_What to produce_
Instruction for the data below: set down exactly the lines from the line with "open Polynomial" to the line with "[NeZero n] [IsCyclotomicExtension", inclusive, and no others.

*** Opening of Source material ***

-- ==== Sys2Proof/Laws/Algebraic.lean ====
section
/-! SUPPORT. The algebra behind Laws/Separation.lean: a polynomial's value at a root of unity that is not
zero is not too small (`one_le_norm_mul_pow`), and the quotients of 43_iir R182, at an angle that is a
rational multiple of π, are not rational but for few values (`b0_ne_rat`, `a1_ne_rat`, `a2_ne_rat`). -/

namespace Sys2Proof.Machine

open Polynomial

/-! ### The norm of a polynomial's value at a root of unity -/

/-- A conjugate of a polynomial's value is its value at the conjugate. -/
theorem algHom_aeval {K : Type} [Field K] [Algebra ℚ K] (σ : K →ₐ[ℚ] ℂ) (η : K) (P : ℤ[X]) :
    σ (aeval η P) = aeval (σ η) P := by
  have := Polynomial.aeval_algHom_apply (σ.toRingHom.toIntAlgHom) η P
  exact this.symm

/-- The norm of the value, the product of its conjugates, is a whole number other than zero. -/
theorem one_le_norm_of_cyclotomic (K : Type) [Field K] [CharZero K] [Algebra ℚ K] {n : ℕ}
    [NeZero n] [IsCyclotomicExtension {n} ℚ K] {ζ : ℂ} (hζ : IsPrimitiveRoot ζ n) {P : ℤ[X]}
    (h0 : aeval ζ P ≠ 0) {B : ℝ} (hB : ∀ z : ℂ, ‖z‖ = 1 → ‖aeval z P‖ ≤ B) (B1 : 1 ≤ B) :
    1 ≤ ‖aeval ζ P‖ * B ^ n := by
  classical
  have : FiniteDimensional ℚ K := IsCyclotomicExtension.finiteDimensional {n} ℚ K
  have hn : n ≠ 0 := NeZero.ne n
  have hη := IsCyclotomicExtension.zeta_spec n ℚ K
  have hirr := Polynomial.cyclotomic.irreducible_rat (Nat.pos_of_ne_zero hn)
  obtain ⟨σ₀, hσ₀⟩ : ∃ σ : K →ₐ[ℚ] ℂ, σ (IsCyclotomicExtension.zeta n ℚ K) = ζ := by
    refine ⟨(hη.embeddingsEquivPrimitiveRoots ℂ hirr).symm
      ⟨ζ, (mem_primitiveRoots (Nat.pos_of_ne_zero hn)).mpr hζ⟩, ?_⟩
    rw [← hη.embeddingsEquivPrimitiveRoots_apply_coe ℂ hirr, Equiv.apply_symm_apply]
  have hcard : Fintype.card (K →ₐ[ℚ] ℂ) ≤ n := by
    rw [AlgHom.card, IsCyclotomicExtension.finrank K hirr]
    exact Nat.totient_le n
  generalize IsCyclotomicExtension.zeta n ℚ K = η at *
  have unit : ∀ σ : K →ₐ[ℚ] ℂ, ‖aeval (σ η) P‖ ≤ B := fun σ => by
    apply hB
    apply Complex.norm_eq_one_of_pow_eq_one _ hn
    rw [← map_pow, hη.pow_eq_one, map_one]
  have hint : IsIntegral ℤ (Algebra.norm ℚ (aeval η P)) := by
    apply Algebra.isIntegral_norm
    exact IsIntegral.of_mem_of_fg _ (hη.isIntegral (Nat.pos_of_ne_zero hn)).fg_adjoin_singleton _
      (Polynomial.aeval_mem_adjoin_singleton ℤ η)
  obtain ⟨N, hN⟩ := IsIntegrallyClosed.isIntegral_iff.mp hint
  have hN0 : N ≠ 0 := by
    rintro rfl
    rw [map_zero] at hN
    rw [← hσ₀, ← algHom_aeval, Algebra.norm_eq_zero_iff.mp hN.symm, map_zero] at h0
    exact h0 rfl
  have hge : 1 ≤ ‖(algebraMap ℚ ℂ) (Algebra.norm ℚ (aeval η P))‖ := by
    rw [← hN]
    simp only [algebraMap_int_eq, eq_intCast, map_intCast, Complex.norm_intCast]
    exact_mod_cast Int.one_le_abs hN0
  rw [Algebra.norm_eq_prod_embeddings ℚ ℂ, norm_prod] at hge
  refine le_trans hge ?_
  rw [← Finset.mul_prod_erase _ _ (Finset.mem_univ σ₀), algHom_aeval, hσ₀]
  refine mul_le_mul_of_nonneg_left ?_ (norm_nonneg _)
  calc _ ≤ B ^ (Finset.univ.erase σ₀).card :=
        le_of_le_of_eq (Finset.prod_le_prod (fun _ _ => norm_nonneg _) fun σ _ => by
          rw [algHom_aeval]; exact unit σ) (Finset.prod_const B)
    _ ≤ B ^ n := pow_le_pow_right₀ B1 (le_trans (Finset.card_le_univ _) hcard)

/-- A value at an n-th root of unity other than zero, of a polynomial bounded by B on the unit circle,
is at least `B^-n`. -/
theorem one_le_norm_mul_pow {n : ℕ} (hn : n ≠ 0) {ζ : ℂ} (hζ : IsPrimitiveRoot ζ n) {P : ℤ[X]}
    (h0 : aeval ζ P ≠ 0) {B : ℝ} (hB : ∀ z : ℂ, ‖z‖ = 1 → ‖aeval z P‖ ≤ B) (B1 : 1 ≤ B) :
    1 ≤ ‖aeval ζ P‖ * B ^ n :=
  have : NeZero n := ⟨hn⟩
  @one_le_norm_of_cyclotomic (CyclotomicField n ℚ) _ _ (CyclotomicField.algebra n ℚ) n _
    (CyclotomicField.isCyclotomicExtension n ℚ) _ hζ _ h0 _ hB B1

/-! ### The quotients are not rational -/

/-- A whole number that is no square is not the square of a rational. -/
theorem rat_sq_ne {N : ℕ} (h : ∀ k ≤ N, k * k ≠ N) (y : ℚ) : (y : ℝ) ^ 2 ≠ N := by
  intro e
  have e' : y ^ 2 = (N : ℚ) := by exact_mod_cast e
  obtain ⟨k, hk⟩ := Rat.isSquare_natCast_iff.mp ⟨y, by rw [← e', sq]⟩
  exact h k (by nlinarith) hk.symm

/-- An algebraic integer that solves a monic quadratic over ℚ is an integer, or the quadratic's
coefficients are. -/
theorem quadratic_integrality {x : ℝ} (hx : IsIntegral ℤ x) {S P : ℚ}
    (h : x ^ 2 - S * x + P = 0) :
    (∃ k : ℤ, x = k) ∨ (∃ k : ℤ, S = k) ∧ ∃ k : ℤ, P = k := by
  by_cases hr : ∃ q : ℚ, x = q
  · exact .inl (hx.exists_int_iff_exists_rat.mp hr)
  refine .inr ?_
  have hxq : IsIntegral ℚ x := hx.tower_top
  have hroot : aeval x (X ^ 2 - C S * X + C P : ℚ[X]) = 0 := by
    simpa using h
  have hdeg : (X ^ 2 - C S * X + C P : ℚ[X]).natDegree = 2 := by compute_degree!
  have hmonic : (X ^ 2 - C S * X + C P : ℚ[X]).Monic := by monicity!
  have hmin : minpoly ℚ x = X ^ 2 - C S * X + C P := by
    refine (eq_of_monic_of_dvd_of_natDegree_le (minpoly.monic hxq) hmonic (minpoly.dvd ℚ x hroot)
      ?_).symm
    rw [hdeg, minpoly.two_le_natDegree_iff hxq]
    rintro ⟨q, hq⟩
    exact hr ⟨q, hq.symm⟩
  rw [minpoly.isIntegrallyClosed_eq_field_fractions' ℚ hx] at hmin
  have h1 := congrArg (coeff · 1) hmin
  have h0 := congrArg (coeff · 0) hmin
  simp [coeff_X] at h0 h1
  exact ⟨⟨-(minpoly ℤ x).coeff 1, by push_cast; linarith⟩, ⟨_, h0.symm⟩⟩

/-- Twice the cosine of a rational multiple of π strictly between 0 and π, where it is a whole number,
is −1, 0 or 1. -/
theorem two_cos_int {θ : ℝ} (h0 : 0 < Real.sin θ) {k : ℤ} (hk : 2 * Real.cos θ = k) :
    k = -1 ∨ k = 0 ∨ k = 1 := by
  have e := Real.sin_sq_add_cos_sq θ
  have h : (k : ℝ) ^ 2 < 4 := by rw [← hk]; nlinarith
  have h' : k ^ 2 < 4 := by exact_mod_cast h
  have : k < 2 := by nlinarith
  have : -2 < k := by nlinarith
  omega

section
variable {r : ℚ} (hs : 0 < Real.sin (r * Real.pi))
include hs

/-- B0's quotient is not a positive rational: 2·cos θ would be an algebraic integer that solves a
quadratic with no fitting whole coefficients. -/
theorem b0_ne_rat {q : ℚ} (hq : 0 < q) :
    1 - Real.cos (r * Real.pi) ≠ q * (2 + √2 * Real.sin (r * Real.pi)) := by
  intro h
  have hx := Real.isIntegral_two_mul_cos_rat_mul_pi r
  have e := Real.sin_sq_add_cos_sq (r * Real.pi)
  have hw : √2 ^ 2 = (2 : ℝ) := Real.sq_sqrt (by norm_num)
  have hk := fun k => two_cos_int hs (k := k)
  generalize hX : 2 * Real.cos (r * Real.pi) = x at hx hk
  have hc : Real.cos (r * Real.pi) = x / 2 := by linarith
  rw [hc] at h e
  generalize Real.sin (r * Real.pi) = s at *
  have quad : (1 + 2 * q ^ 2) * x ^ 2 - 4 * (1 - 2 * q) * x + 4 * ((1 - 2 * q) ^ 2 - 2 * q ^ 2) = 0 := by
    have h' : 1 - 2 * (q : ℝ) - x / 2 = q * √2 * s := by linarith
    have : _ ^ 2 = _ ^ 2 := congrArg (· ^ 2) h'
    linear_combination 4 * this + 4 * (q : ℝ) ^ 2 * s ^ 2 * hw + 8 * (q : ℝ) ^ 2 * e
  have hd : (0 : ℚ) < 1 + 2 * q ^ 2 := by positivity
  have hq' : (0 : ℝ) < q := by exact_mod_cast hq
  have hd' : (0 : ℝ) < 1 + 2 * (q : ℝ) ^ 2 := by positivity
  rcases quadratic_integrality hx (S := 4 * (1 - 2 * q) / (1 + 2 * q ^ 2))
    (P := 4 * ((1 - 2 * q) ^ 2 - 2 * q ^ 2) / (1 + 2 * q ^ 2)) (by
      push_cast
      field_simp
      linear_combination quad) with ⟨k, rfl⟩ | ⟨⟨k, hS⟩, ⟨l, hP⟩⟩
  · rcases hk k rfl with rfl | rfl | rfl
    · exact rat_sq_ne (N := 54) (by decide) (10 * q - 12) (by push_cast at *; linarith)
    · exact rat_sq_ne (N := 2) (by decide) (2 * q - 2) (by push_cast at *; linarith)
    · exact rat_sq_ne (N := 6) (by decide) (10 * q - 4) (by push_cast at *; linarith)
  · rw [div_eq_iff hd.ne'] at hS hP
    have k1 : k < 4 := by
      by_contra hk4
      have : (4 : ℚ) ≤ k := by exact_mod_cast not_lt.mp hk4
      nlinarith
    have k2 : -2 < k := by
      by_contra hk4
      have : (k : ℚ) ≤ -2 := by exact_mod_cast not_lt.mp hk4
      nlinarith [sq_nonneg (q - 1)]
    have hsq : ∀ N : ℕ, (∀ j ≤ N, j * j ≠ N) → ((2 * k * q + 4) ^ 2 : ℚ) ≠ N := fun N hn hN =>
      rat_sq_ne hn (2 * k * q + 4) (by exact_mod_cast hN)
    have key : (2 * k * q + 4) ^ 2 = (16 - 2 * k * (k - 4) : ℚ) := by linear_combination -2 * k * hS
    rw [key] at hsq
    obtain rfl | rfl | rfl | rfl | rfl : k = -1 ∨ k = 0 ∨ k = 1 ∨ k = 2 ∨ k = 3 := by omega
    · exact hsq 6 (by decide) (by norm_num)
    · have : q = 1 / 2 := by push_cast at hS; linarith
      rw [this] at hP
      have : (3 * l : ℚ) = -4 := by linarith
      have : 3 * l = -4 := by exact_mod_cast this
      omega
    · exact hsq 22 (by decide) (by norm_num)
    · exact hsq 24 (by decide) (by norm_num)
    · exact hsq 22 (by decide) (by norm_num)

/-- A1's quotient is no rational but 0. -/
theorem a1_ne_rat {q : ℚ} (hq : q ≠ 0) :
    -4 * Real.cos (r * Real.pi) ≠ q * (2 + √2 * Real.sin (r * Real.pi)) := by
  intro h
  have hx := Real.isIntegral_two_mul_cos_rat_mul_pi r
  have e := Real.sin_sq_add_cos_sq (r * Real.pi)
  have hw : √2 ^ 2 = (2 : ℝ) := Real.sq_sqrt (by norm_num)
  have hw0 : 0 ≤ √2 := Real.sqrt_nonneg _
  have hk := fun k => two_cos_int hs (k := k)
  generalize hX : 2 * Real.cos (r * Real.pi) = x at hx hk
  have hc : Real.cos (r * Real.pi) = x / 2 := by linarith
  rw [hc] at h e
  generalize Real.sin (r * Real.pi) = s at *
  have quad : (8 + q ^ 2) * x ^ 2 + 16 * q * x + 4 * q ^ 2 = 0 := by
    have h' : -2 * x - 2 * (q : ℝ) = q * √2 * s := by linarith
    have : _ ^ 2 = _ ^ 2 := congrArg (· ^ 2) h'
    linear_combination 2 * this + 2 * (q : ℝ) ^ 2 * s ^ 2 * hw + 4 * (q : ℝ) ^ 2 * e
  have hq' : (0 : ℝ) < (q : ℝ) ^ 2 := by positivity
  have hq2 : (0 : ℚ) < q ^ 2 := by positivity
  rcases quadratic_integrality hx (S := -(16 * q / (8 + q ^ 2))) (P := 4 * q ^ 2 / (8 + q ^ 2)) (by
      push_cast
      field_simp
      linear_combination quad) with ⟨k, rfl⟩ | ⟨-, ⟨l, hP⟩⟩
  · rcases hk k rfl with rfl | rfl | rfl
    · exact rat_sq_ne (N := 24) (by decide) (5 * q - 8) (by push_cast at *; linarith)
    · push_cast at quad; linarith
    · exact rat_sq_ne (N := 24) (by decide) (5 * q + 8) (by push_cast at *; linarith)
  · rw [div_eq_iff (by positivity)] at hP
    have l1 : l < 4 := by
      by_contra hl
      have : (4 : ℚ) ≤ l := by exact_mod_cast not_lt.mp hl
      nlinarith
    have l2 : 0 < l := by
      by_contra hl
      have : (l : ℚ) ≤ 0 := by exact_mod_cast not_lt.mp hl
      nlinarith
    have hP' : (4 * (q : ℝ) ^ 2 = l * (8 + (q : ℝ) ^ 2)) := by exact_mod_cast hP
    obtain rfl | rfl | rfl : l = 1 ∨ l = 2 ∨ l = 3 := by omega
    · exact rat_sq_ne (N := 24) (by decide) (3 * q) (by push_cast at *; linarith)
    · exact rat_sq_ne (N := 8) (by decide) q (by push_cast at *; linarith)
    · exact rat_sq_ne (N := 24) (by decide) q (by push_cast at *; linarith)

/-- A2's quotient is no rational but 1/3: √2·sin θ would be rational, so 2·cos 2θ a whole number. -/
theorem a2_ne_rat {q : ℚ} (hq : q ≠ 1 / 3) :
    2 - √2 * Real.sin (r * Real.pi) ≠ q * (2 + √2 * Real.sin (r * Real.pi)) := by
  intro h
  have hw : √2 ^ 2 = (2 : ℝ) := Real.sq_sqrt (by norm_num)
  have hu : 0 < √2 * Real.sin (r * Real.pi) := by positivity
  have hcos : 2 * Real.cos ((2 * r : ℚ) * Real.pi) = 2 - 2 * (√2 * Real.sin (r * Real.pi)) ^ 2 := by
    have e := Real.sin_sq_add_cos_sq (r * Real.pi)
    push_cast
    rw [mul_assoc, Real.cos_two_mul]
    linear_combination 4 * e + 2 * Real.sin (r * Real.pi) ^ 2 * hw
  have hint := Real.isIntegral_two_mul_cos_rat_mul_pi (2 * r)
  rw [hcos] at hint
  have hb := Real.neg_one_le_cos ((2 * r : ℚ) * Real.pi)
  generalize Real.cos ((2 * r : ℚ) * Real.pi) = c at *
  generalize √2 * Real.sin (r * Real.pi) = u at *
  have hq1 : (q : ℝ) + 1 ≠ 0 := fun h0 => by
    have : (q : ℝ) = -1 := by linarith
    rw [this] at h
    linarith
  obtain ⟨y, rfl⟩ : ∃ y : ℚ, u = y :=
    ⟨2 * (1 - q) / (q + 1), by push_cast; rw [eq_div_iff hq1]; linarith⟩
  obtain ⟨k, hk⟩ := hint.exists_int_iff_exists_rat.mp ⟨2 - 2 * y ^ 2, by push_cast; rfl⟩
  have k1 : k < 2 := by
    have : (k : ℝ) < 2 := by rw [← hk]; nlinarith
    exact_mod_cast this
  have k2 : -2 ≤ k := by
    have : (-2 : ℝ) ≤ k := by rw [← hk, ← hcos]; linarith
    exact_mod_cast this
  have hsq : ((2 * y : ℚ) : ℝ) ^ 2 = 4 - 2 * k := by push_cast; linarith
  obtain rfl | rfl | rfl | rfl : k = -2 ∨ k = -1 ∨ k = 0 ∨ k = 1 := by omega
  · exact rat_sq_ne (N := 8) (by decide) (2 * y) (by rw [hsq]; norm_num)
  · exact rat_sq_ne (N := 6) (by decide) (2 * y) (by rw [hsq]; norm_num)
  · have : (y : ℝ) = 1 := by push_cast at hk; nlinarith
    rw [this] at h
    apply hq
    have : (q : ℝ) = 1 / 3 := by linarith
    have h3 : ((q : ℚ) : ℝ) = ((1 / 3 : ℚ) : ℝ) := by push_cast; exact this
    exact_mod_cast h3
  · exact rat_sq_ne (N := 2) (by decide) (2 * y) (by rw [hsq]; norm_num)

end

end Sys2Proof.Machine
end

*** Close of Source material ***

_Exercise answer_
open Polynomial

/-! ### The norm of a polynomial's value at a root of unity -/

/-- A conjugate of a polynomial's value is its value at the conjugate. -/
theorem algHom_aeval {K : Type} [Field K] [Algebra ℚ K] (σ : K →ₐ[ℚ] ℂ) (η : K) (P : ℤ[X]) :
    σ (aeval η P) = aeval (σ η) P := by
  have := Polynomial.aeval_algHom_apply (σ.toRingHom.toIntAlgHom) η P
  exact this.symm

/-- The norm of the value, the product of its conjugates, is a whole number other than zero. -/
theorem one_le_norm_of_cyclotomic (K : Type) [Field K] [CharZero K] [Algebra ℚ K] {n : ℕ}
    [NeZero n] [IsCyclotomicExtension {n} ℚ K] {ζ : ℂ} (hζ : IsPrimitiveRoot ζ n) {P : ℤ[X]}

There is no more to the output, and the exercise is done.